REQUIRED WORK: Give an exact copy of the lines of the records below, starting at the line containing "is computed. -/" and running to the end.

INFORMATION PROVIDED:
section
/-! The IPv4 header checksum (41_link_headers.md R90 to R92): the end-around carry keeps the sum modulo 65535, so the
checksum in its place makes the header sum to all ones. -/

namespace Sys2Proof.Proofs.HeaderChecksum

open Machine

/-- One round of end-around carry (41_link_headers.md R90). -/
def endAroundCarry (x : Nat) : Nat := x % 65536 + x / 65536

/-- Folding is a number of rounds of carry within those allowed, each of a sum that is over 16 bits. -/
theorem foldCarry_eq_iterate (rounds x : Nat) :
    ∃ k ≤ rounds, foldCarry rounds x = endAroundCarry^[k] x ∧ ∀ j < k, 0xFFFF < endAroundCarry^[j] x := by
  induction rounds generalizing x with
  | zero => exact ⟨0, le_rfl, rfl, by simp⟩
  | succ rounds ih =>
    by_cases hx : 0xFFFF < x
    · obtain ⟨k, hk, hfold, hneeded⟩ := ih (endAroundCarry x)
      refine ⟨k + 1, Nat.succ_le_succ hk, ?_, fun j hj => ?_⟩
      · rw [foldCarry, if_pos hx]
        exact hfold
      · cases j with
        | zero => exact hx
        | succ j => exact hneeded j (Nat.lt_of_succ_lt_succ hj)
    · exact ⟨0, Nat.zero_le _, by rw [foldCarry, if_neg hx]; rfl, by simp⟩

theorem wordSum_eq (H : Bytes) :
    wordSum H = memRead H 0 2 + memRead H 2 2 + memRead H 4 2 + memRead H 6 2 + memRead H 8 2 + memRead H 10 2
      + memRead H 12 2 + memRead H 14 2 + memRead H 16 2 + memRead H 18 2 := by
  simp only [wordSum, List.range, List.range.loop, List.map, List.sum_cons, List.sum_nil, Nat.reduceMul]
  omega

/-- The folded sum is in 16 bits, is the sum modulo 65535, and is 0 only if the sum is (41_link_headers.md R91). -/
theorem foldedSum_spec (H : Bytes) :
    foldedSum H ≤ 65535 ∧ foldedSum H % 65535 = wordSum H % 65535 ∧ (foldedSum H = 0 ↔ wordSum H = 0) :=
  foldCarry_spec ((wordSum_le H).trans (by decide))

theorem ipck_toNat (H : Bytes) : (ipck H).toNat = 65535 - foldedSum H := by
  have hle := (foldedSum_spec H).1
  rw [ipck, BitVec.toNat_not, BitVec.toNat_ofNat]
  omega

/-- Settles O23: the rounds that folding takes, which R91 bounds by two. -/
theorem ipckIsTheInternetChecksum : Obligations.IpckIsTheInternetChecksum := by
  intro H _
  dsimp only
  rw [← wordSum_eq]
  obtain ⟨k, hk, hfold, hneeded⟩ := foldCarry_eq_iterate 2 (wordSum H)
  have hle : endAroundCarry^[k] (wordSum H) ≤ 0xFFFF := hfold ▸ (foldedSum_spec H).1
  exact ⟨k, hk, hle, hneeded, by rw [ipck, foldedSum, hfold]; rfl⟩

/-! ### The built header -/

section
variable (c : Config) (n : Nat) (src dst : Ip)

/-- The checksum is put in a word that was zero; the nine other words stay. -/
theorem wordSum_ipHeader :
    wordSum (ipHeader c n src dst) = wordSum (ipHeaderZero c n src dst) + (ipck (ipHeaderZero c n src dst)).toNat := by
  have hzero : memRead (ipHeaderZero c n src dst) 10 2 = 0 := rfl
  have hput : memRead (ipHeader c n src dst) 10 2 = (ipck (ipHeaderZero c n src dst)).toNat := bigEndian_be16 _
  have hkept : ∀ off ∈ [0, 2, 4, 6, 8, 12, 14, 16, 18],
      memRead (ipHeader c n src dst) off 2 = memRead (ipHeaderZero c n src dst) off 2 := by
    simp only [List.mem_cons, List.not_mem_nil, or_false, forall_eq_or_imp, forall_eq]
    exact ⟨rfl, rfl, rfl, rfl, rfl, rfl, rfl, rfl, rfl⟩
  simp only [List.mem_cons, List.not_mem_nil, or_false, forall_eq_or_imp, forall_eq] at hkept
  obtain ⟨h0, h2, h4, h6, h8, h12, h14, h16, h18⟩ := hkept
  rw [wordSum_eq, wordSum_eq, hzero, hput, h0, h2, h4, h6, h8, h12, h14, h16, h18]
  omega

/-- The first word holds version and header length (30_encoding.md R51), so the sum is not 0. -/
theorem wordSum_ipHeaderZero_pos : 0 < wordSum (ipHeaderZero c n src dst) := by
  have hfirst : memRead (ipHeaderZero c n src dst) 0 2 = 0x45 * 256 + c.ipTos.toNat := rfl
  rw [wordSum_eq, hfirst]
  omega

theorem foldedSum_ipHeaderZero_ne_zero : foldedSum (ipHeaderZero c n src dst) ≠ 0 :=
  (foldedSum_spec _).2.2.not.mpr (wordSum_ipHeaderZero_pos c n src dst).ne'

/-- With its checksum the header sums to a positive multiple of 65535 (41_link_headers.md R92 (a)). -/
theorem foldedSum_ipHeader : foldedSum (ipHeader c n src dst) = 0xFFFF := by
  obtain ⟨hle, hmod, hzero⟩ := foldedSum_spec (ipHeader c n src dst)
  obtain ⟨hle', hmod', -⟩ := foldedSum_spec (ipHeaderZero c n src dst)
  have hpos := wordSum_ipHeaderZero_pos c n src dst
  rw [wordSum_ipHeader, ipck_toNat] at hmod hzero
  omega

/-- Only a sum of 0 has the checksum 0xFFFF (41_link_headers.md R92 (b)). -/
theorem ipck_ipHeaderZero_ne_allOnes : ipck (ipHeaderZero c n src dst) ≠ 0xFFFF#16 := by
  intro h
  have hck : 65535 - foldedSum (ipHeaderZero c n src dst) = 65535 := (ipck_toNat _).symm.trans (congrArg BitVec.toNat h)
  have hne := foldedSum_ipHeaderZero_ne_zero c n src dst
  omega

theorem slice_ipHeader_checksum :
    slice (ipHeader c n src dst) 10 12 = be16 (ipck (ipHeaderZero c n src dst)) := rfl

end

/-- Settles O24: the three facts above hold for every frame length; the example of R92 (c) is computed. -/
theorem builtHeaderSumsToAllOnes : Obligations.BuiltHeaderSumsToAllOnes := by
  have hck : ipck (ipHeaderZero standardConfig 4 0x0A0066CD#32 0x0A000001#32) = 0x0000#16 := rfl
  refine ⟨fun c n src dst _ => ⟨foldedSum_ipHeader c n src dst, foldedSum_ipHeaderZero_ne_zero c n src dst,
    ipck_ipHeaderZero_ne_allOnes c n src dst⟩, rfl, hck, ?_⟩
  rw [slice_ipHeader_checksum, hck]
  rfl

end Sys2Proof.Proofs.HeaderChecksum
end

RESULT OF THE TASK:
/-- Settles O24: the three facts above hold for every frame length; the example of R92 (c) is computed. -/
theorem builtHeaderSumsToAllOnes : Obligations.BuiltHeaderSumsToAllOnes := by
  have hck : ipck (ipHeaderZero standardConfig 4 0x0A0066CD#32 0x0A000001#32) = 0x0000#16 := rfl
  refine ⟨fun c n src dst _ => ⟨foldedSum_ipHeader c n src dst, foldedSum_ipHeaderZero_ne_zero c n src dst,
    ipck_ipHeaderZero_ne_allOnes c n src dst⟩, rfl, hck, ?_⟩
  rw [slice_ipHeader_checksum, hck]
  rfl

end Sys2Proof.Proofs.HeaderChecksum
end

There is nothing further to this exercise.